┌─ Dataset

-- ==== Sys2Proof/Laws/Record.lean ====
section
/-! SUPPORT. The `W` flag of a record agrees with the width of each of its operands (R152). -/

namespace Sys2Proof.Machine

open Sys2Proof

@[simp] theorem Slot.width_reg8 (r : Reg8) : (Slot.reg8 r).width = some .byte := rfl
@[simp] theorem Slot.width_reg16 (r : Reg16) : (Slot.reg16 r).width = some .word := rfl
@[simp] theorem Slot.width_sreg (r : SReg) : (Slot.sreg r).width = some .word := rfl
@[simp] theorem Slot.width_imm8 (v : Byte) : (Slot.imm8 v).width = some .byte := rfl
@[simp] theorem Slot.width_imm16 (v : Word) : (Slot.imm16 v).width = some .word := rfl
@[simp] theorem Slot.width_rel (v : Int) : (Slot.rel v).width = Option.none := rfl
@[simp] theorem Slot.width_none : Slot.none.width = Option.none := rfl

@[simp] theorem Ea.slot_width (seg : Option SReg) (w : Width) (m : Ea) : (Ea.slot seg w m).width = some w := rfl

@[simp] theorem slot8_width (seg : Option SReg) (x : Rm Reg8) : (slot8 seg x).width = some .byte := by cases x <;> rfl

@[simp] theorem slot16_width (seg : Option SReg) (x : Rm Reg16) : (slot16 seg x).width = some .word := by cases x <;> rfl

/-- Both slots have the width, or have none. -/
def SlotsHave (p : Slot × Slot) (w : Option Width) : Prop :=
  (∀ v ∈ p.1.width, w = some v) ∧ ∀ v ∈ p.2.width, w = some v

theorem dirSlots_width (seg : Option SReg) (d : Dir) (o : RmReg) : SlotsHave (dirSlots seg d o) (some (RmReg.width o)) := by
  cases d <;> cases o <;> simp [SlotsHave, dirSlots, RmReg.slots, RmReg.width]

/-- R152, by form: a slot that has a width has the form's `W`. -/
theorem slotsUnder_width (seg : Option SReg) (i : Instr) : SlotsHave (slotsUnder seg i) (Instr.statedWidth i) := by
  induction i with
  | prefixEs _ h | prefixCs _ h | prefixSs _ h | prefixDs _ h | prefixRep _ h | prefixRepne _ h => exact h
  | addRmReg d o | orRmReg d o | andRmReg d o | subRmReg d o | xorRmReg d o | cmpRmReg d o => exact dirSlots_width seg d o
  | testRmReg o | movRmReg o => exact dirSlots_width seg .toRm o
  | movRegRm o => exact dirSlots_width seg .toReg o
  | addAccImm o | orAccImm o | andAccImm o | subAccImm o | xorAccImm o | cmpAccImm o | testAccImm o =>
    cases o <;> simp [SlotsHave, slotsUnder, AccImm.slots, Instr.statedWidth]
  | addRmImm o | orRmImm o | andRmImm o | subRmImm o | xorRmImm o | cmpRmImm o =>
    cases o <;> simp [SlotsHave, slotsUnder, GrpImm.slots, Instr.statedWidth]
  | movRmImm o | testRmImm o => cases o <;> simp [SlotsHave, slotsUnder, RmImm.slots, Instr.statedWidth]
  | movRegImm o => cases o <;> simp [SlotsHave, slotsUnder, RegImm.slots, Instr.statedWidth]
  | notRm o | mulRm o | divRm o | incRm o | decRm o =>
    cases o <;> simp [SlotsHave, slotsUnder, RmOnly.slot, Instr.statedWidth]
  | movAccMem x w _ => cases x <;> cases w <;> simp [SlotsHave, slotsUnder, accSlots, Instr.statedWidth]
  | _ => simp [SlotsHave, slotsUnder, rel8, Instr.statedWidth]

/-- R152: W is the width of every operand of a record that has one. -/
theorem recordWidth_slot (i : Instr) :
    (∀ w ∈ (Instr.slots i).1.width, Instr.recordWidth i = w) ∧
      ∀ w ∈ (Instr.slots i).2.width, Instr.recordWidth i = w := by
  obtain ⟨h0, h1⟩ := slotsUnder_width i.segovr i
  exact ⟨fun w h => by simp [Instr.recordWidth, h0 w h], fun w h => by simp [Instr.recordWidth, h1 w h]⟩

end Sys2Proof.Machine
end

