/-- R120: a byte that is no mismatch has an admitted entry. -/
theorem Entry.of_admitted {admitX : Bool} {b : Byte} (hb : b.toNat ∉ prefixBytes)
    (h : ¬ (b.toNat ∈ mismatchBytes ∨ (admitX = false ∧ b.toNat ∈ tierXBytes))) :
    ∃ e, Entry.of b = some e ∧ (e.tierX = true → admitX = true) := by
  rw [not_or, ← Entry.of_eq_none_iff hb] at h
  obtain ⟨hsome, htier⟩ := h
  obtain ⟨e, he⟩ := Option.ne_none_iff_exists'.1 hsome
  obtain ⟨hX, -, -⟩ := Entry.of_rows b e he
  refine ⟨e, he, fun ht => ?_⟩
  by_contra hadm
  exact htier ⟨Bool.eq_false_of_not_eq_true hadm, hX.1 ht⟩

/-- R84: a repeat prefix before an admitted entry other than STOS. -/
theorem decodeOpcode_misuse {admitX : Bool} {b : Byte} {e : Entry} (he : Entry.of b = some e)
    (hX : e.tierX = true → admitX = true) (hstos : e.isStos = false) (t : List Byte) :
    decodeOpcode admitX true b t = .error (.prefixMisuse b) := by
  simp only [decodeOpcode, he, hstos]
  rw [if_neg (by simpa using hX)]
  rfl

/-! ## Past the opcode byte -/

/-- A parser that lacks bytes, or reads an instruction. -/
def LacksBytesOnly {α : Type} (p : Parse α) : Prop := ∀ f, p = .error f → f = .truncated

theorem LacksBytesOnly.ok {α : Type} {a : α} {t : List Byte} : LacksBytesOnly (.ok (a, t) : Parse α) := nofun

theorem LacksBytesOnly.map {α β : Type} {f : α → β} {p : Parse α} (h : LacksBytesOnly p) :
    LacksBytesOnly (Parse.map f p) := fun e he => h e (Parse.map_error_iff.1 he)

theorem LacksBytesOnly.cases {α : Type} {p : Parse α} (h : LacksBytesOnly p) :
    p = .error .truncated ∨ ∃ a t, p = .ok (a, t) := by
  cases p with
  | error f => exact .inl (congrArg _ (h f rfl))
  | ok r => exact .inr ⟨r.1, r.2, rfl⟩

theorem takeByte_lacks (t : List Byte) : LacksBytesOnly (takeByte t) := fun _ => takeByte_error

theorem takeWord_lacks (t : List Byte) : LacksBytesOnly (takeWord t) := fun _ => takeWord_error

theorem parseFar_lacks (t : List Byte) : LacksBytesOnly (parseFar t) := by
  simp only [parseFar]
  split
  · exact (takeWord_lacks _).map
  · rename_i h
    rintro _ ⟨⟩
    exact takeWord_error h

/-! ## The ModRM byte -/

theorem regOf_toNat (m : Byte) : (regOf m).toNat = m.toNat / 8 % 8 := by
  simp only [regOf, BitVec.extractLsb'_toNat, Nat.shiftRight_eq_div_pow]

theorem modOf_eq_iff (m : Byte) (n : BitVec 2) : modOf m = n ↔ m.toNat / 64 = n.toNat := by
  have hm := m.isLt
  rw [← BitVec.toNat_inj, modOf, BitVec.extractLsb'_toNat, Nat.shiftRight_eq_div_pow, Nat.mod_eq_of_lt (by omega)]

/-- Where the ModRM byte's selector is `admitted` the parser can only lack bytes, and elsewhere it fails with `f`. -/
def Selects (admitted : Prop) (f : DecodeFail) (p : Parse Instr) : Prop :=
  (admitted → LacksBytesOnly p) ∧ (¬ admitted → p = .error f)

theorem Selects.of_lacks {admitted : Prop} {f : DecodeFail} {p : Parse Instr} (ha : admitted) (h : LacksBytesOnly p) :
    Selects admitted f p := ⟨fun _ => h, fun hn => absurd ha hn⟩

theorem Selects.of_refused {admitted : Prop} {f : DecodeFail} (ha : ¬ admitted) : Selects admitted f (.error f) :=
  ⟨fun h => absurd h ha, fun _ => rfl⟩

theorem parseUnary_selects (op : Byte) (w : Width) (m : Byte) (t : List Byte) :
    Selects (m.toNat / 8 % 8 % 2 = 0) (.badSubSelector op m) (parseUnary op w m t) := by
  simp only [parseUnary, ← regOf_toNat]
  have hlt := (regOf m).isLt
  split
  · rename_i h
    exact .of_lacks (by rw [h]) (LacksBytesOnly.map fun _ => parseRmImm_error)
  · rename_i h
    exact .of_lacks (by rw [h]) (LacksBytesOnly.map fun _ => parseRmOnly_error)
  · rename_i h
    exact .of_lacks (by rw [h]) (LacksBytesOnly.map fun _ => parseRmOnly_error)
  · rename_i h
    exact .of_lacks (by rw [h]) (LacksBytesOnly.map fun _ => parseRmOnly_error)
  · simp only [imp_false] at *
    exact .of_refused (by omega)

theorem parseFe_selects (op m : Byte) (t : List Byte) :
    Selects (m.toNat / 8 % 8 < 2) (.badSubSelector op m) (parseFe op m t) := by
  simp only [parseFe, ← regOf_toNat]
  split
  · rename_i h
    exact .of_lacks (by omega) (LacksBytesOnly.map fun _ => parseRmOnly_error)
  · rename_i h
    exact .of_lacks (by omega) (LacksBytesOnly.map fun _ => parseRmOnly_error)
  · simp only [imp_false] at *
    exact .of_refused (by omega)

theorem parseFf_selects (op m : Byte) (t : List Byte) :
    Selects (m.toNat / 8 % 8 < 2 ∨ (m.toNat / 8 % 8 = 5 ∧ m.toNat / 64 ≠ 3) ∨ m.toNat / 8 % 8 = 6)
      (.badSubSelector op m) (parseFf op m t) := by
  have hmod : modOf m = 3 ↔ m.toNat / 64 = 3 := modOf_eq_iff m 3
  simp only [parseFf, ← regOf_toNat, hmod]
  split
  · rename_i h
    exact .of_lacks (by omega) (LacksBytesOnly.map fun _ => parseRmOnly_error)
  · rename_i h
    exact .of_lacks (by omega) (LacksBytesOnly.map fun _ => parseRmOnly_error)
  · split
    · exact .of_refused (by omega)
    · exact .of_lacks (by omega) (LacksBytesOnly.map fun _ => parseEa_error)
  · rename_i h
    exact .of_lacks (by omega) (LacksBytesOnly.map fun _ => parseRm_error)
  · simp only [imp_false] at *
    exact .of_refused (by omega)

/-- R87: bit 2 of a segment-register field. -/
theorem sreg_field_bit : ∀ n : BitVec 3, n.getLsbD 2 = true ↔ 4 ≤ n.toNat := by decide

/-- R87: of the segment-register fields below 4 only 1 names CS. -/
theorem sreg_field_dst : ∀ n : BitVec 3, n.toNat < 4 → ((SReg.ofNum (n.extractLsb' 0 2)).dst = none ↔ n.toNat = 1) := by
  decide

theorem parseMovRmSreg_selects (op m : Byte) (t : List Byte) :
    Selects (m.toNat / 8 % 8 < 4) (.badSegReg op m) (parseMovRmSreg op m t) := by
  simp only [parseMovRmSreg, sreg_field_bit, ← regOf_toNat]
  split
  · exact .of_refused (by omega)
  · exact .of_lacks (by omega) (LacksBytesOnly.map fun _ => parseRm_error)

theorem parseMovSregRm_selects (op m : Byte) (t : List Byte) :
    Selects (m.toNat / 8 % 8 < 4 ∧ m.toNat / 8 % 8 ≠ 1) (.badSegReg op m) (parseMovSregRm op m t) := by
  simp only [parseMovSregRm, sreg_field_bit, ← regOf_toNat]
  split
  · exact .of_refused (by omega)
  · rename_i hlt
    have hdst := sreg_field_dst (regOf m) (Nat.lt_of_not_le hlt)
    split
    · rename_i r hr
      rw [hr] at hdst
      exact .of_lacks ⟨Nat.lt_of_not_le hlt, fun h => nomatch hdst.2 h⟩ (LacksBytesOnly.map fun _ => parseRm_error)
    · rename_i hr
      exact .of_refused fun h => h.2 (hdst.1 hr)

/-- R100: the two selectors that are not admitted. -/
theorem AluOp.ofSel_eq_none_iff : ∀ n : BitVec 3, AluOp.ofSel n = none ↔ n.toNat = 2 ∨ n.toNat = 3 := by decide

└─

== What is being asked ==
Write out exactly the lines above from the line with "theorem takeWord_lacks (t" through the line with "have hm := m.isLt", both of them included, and leave out all other lines.

== Task answer ==
theorem takeWord_lacks (t : List Byte) : LacksBytesOnly (takeWord t) := fun _ => takeWord_error

theorem parseFar_lacks (t : List Byte) : LacksBytesOnly (parseFar t) := by
  simp only [parseFar]
  split
  · exact (takeWord_lacks _).map
  · rename_i h
    rintro _ ⟨⟩
    exact takeWord_error h

/-! ## The ModRM byte -/

theorem regOf_toNat (m : Byte) : (regOf m).toNat = m.toNat / 8 % 8 := by
  simp only [regOf, BitVec.extractLsb'_toNat, Nat.shiftRight_eq_div_pow]

theorem modOf_eq_iff (m : Byte) (n : BitVec 2) : modOf m = n ↔ m.toNat / 64 = n.toNat := by
  have hm := m.isLt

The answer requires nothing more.